-- ==== Sys2Proof/Laws/PerInstr.lean ====
section
/-! SUPPORT. The family `Fits`: what every instruction's encoding keeps to, one lemma for each constructor. -/

namespace Sys2Proof.Laws

/-- A Bool as a number is at most 1. -/
theorem bool_toNat_lt (b : Bool) : b.toNat < 2 := by cases b <;> decide

/-- Eight fields of the S, A and X forms stay below bit 64, and those of the V and M forms below their slots' widths
(R160 to R165). -/
theorem sr_toNat_lt (o : SR) {op : Nat} (h : op < 256) : o.toNat op < 2 ^ 64 := by
  have := o.d.isLt; have := o.a.isLt; have := o.b.isLt; have := o.fn.isLt; have := bool_toNat_lt o.g
  simp only [SR.toNat]; omega

theorem si_toNat_lt (o : SI) {op : Nat} (h : op < 256) : o.toNat op < 2 ^ 64 := by
  have := o.d.isLt; have := o.a.isLt; have := o.imm.isLt; have := o.fn.isLt; have := bool_toNat_lt o.g
  simp only [SI.toNat]; omega

theorem sb_toNat_lt (o : SB) {op : Nat} (h : op < 256) : o.toNat op < 2 ^ 64 := by
  have := o.cc.isLt; have := o.a.isLt; have := o.b.isLt; have := o.off.isLt; have := o.imm8.isLt; have := bool_toNat_lt o.g
  simp only [SB.toNat]; omega

theorem ss_toNat_lt (o : SS) {op : Nat} (h : op < 256) : o.toNat op < 2 ^ 64 := by
  have := o.d.isLt; have := o.spr.isLt; have := o.sel.isLt; have := bool_toNat_lt o.g; have := bool_toNat_lt o.isA
  simp only [SS.toNat]; omega

theorem a_toNat_lt (o : AForm) {op : Nat} (h : op < 256) : o.toNat op < 2 ^ 64 := by
  have := o.t.isLt; have := o.base.isLt; have := o.idx.isLt; have := o.as.isLt; have := o.size.isLt
  have := o.scope.isLt; have := o.tid.isLt; have := o.off.isLt; have := o.mod.isLt; have := bool_toNat_lt o.g
  simp only [AForm.toNat]; omega

theorem v_toNat_lt (o : VForm) {op : Nat} (h : op < 256) : o.toNat op < 2 ^ 56 := by
  have := o.d.isLt; have := o.a.isLt; have := o.b.isLt; have := o.c.isLt; have := o.ty.isLt; have := o.fn.isLt
  have := o.rm.isLt; have := o.tid.isLt; have := o.imm8.isLt; have := bool_toNat_lt o.p; have := bool_toNat_lt o.sat
  simp only [VForm.toNat]; omega

theorem m_toNat_lt (o : MForm) {op : Nat} (h : op < 64) : o.toNat op < 2 ^ 48 := by
  have := o.acc.isLt; have := o.mac.isLt; have := o.plane.isLt; have := o.split.isLt; have := o.q.isLt
  have := o.flags.isLt; have := o.row.isLt; have := o.imm.isLt; have := bool_toNat_lt o.bnk
  simp only [MForm.toNat]; omega

theorem x_toNat_lt (o : XForm) {op : Nat} (h : op < 256) : o.toNat op < 2 ^ 64 := by
  have := o.d.isLt; have := o.a.isLt; have := o.b.isLt; have := o.base.isLt; have := o.scope.isLt
  have := o.fn.isLt; have := o.imm.isLt; have := bool_toNat_lt o.g
  simp only [XForm.toNat]; omega

namespace Fits

/-- The slot word of an operation fits its slot (R140). -/
def Statement (i : Instr) : Prop := ∀ (sl : Slot) (w : Nat), encodeSlot i = some (sl, w) → w < 2 ^ sl.place.2

/-- A slot and a word that fits it. -/
theorem of_eq {sl s0 : Slot} {w n : Nat} (h : some (s0, n) = some (sl, w)) (hn : n < 2 ^ s0.place.2) : w < 2 ^ sl.place.2 := by
  cases h; exact hn

/-- The two V slots have one width. -/
theorem v_of_eq {sl : Slot} {v1 : Bool} {w n : Nat} (h : some (if v1 then Slot.v1 else Slot.v0, n) = some (sl, w)) (hn : n < 2 ^ 56) :
    w < 2 ^ sl.place.2 := by
  cases v1 <;> (cases h; exact hn)

/-- A row that no slot encodes. -/
theorem of_none {sl : Slot} {w : Nat} (h : none = some (sl, w)) : w < 2 ^ sl.place.2 := nomatch h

------------------------------------

* **EXERCISE BRIEF**: The required answer is each line of the entries containing the string "word".

* **RESULT**:
/-- The slot word of an operation fits its slot (R140). -/
/-- A slot and a word that fits it. -/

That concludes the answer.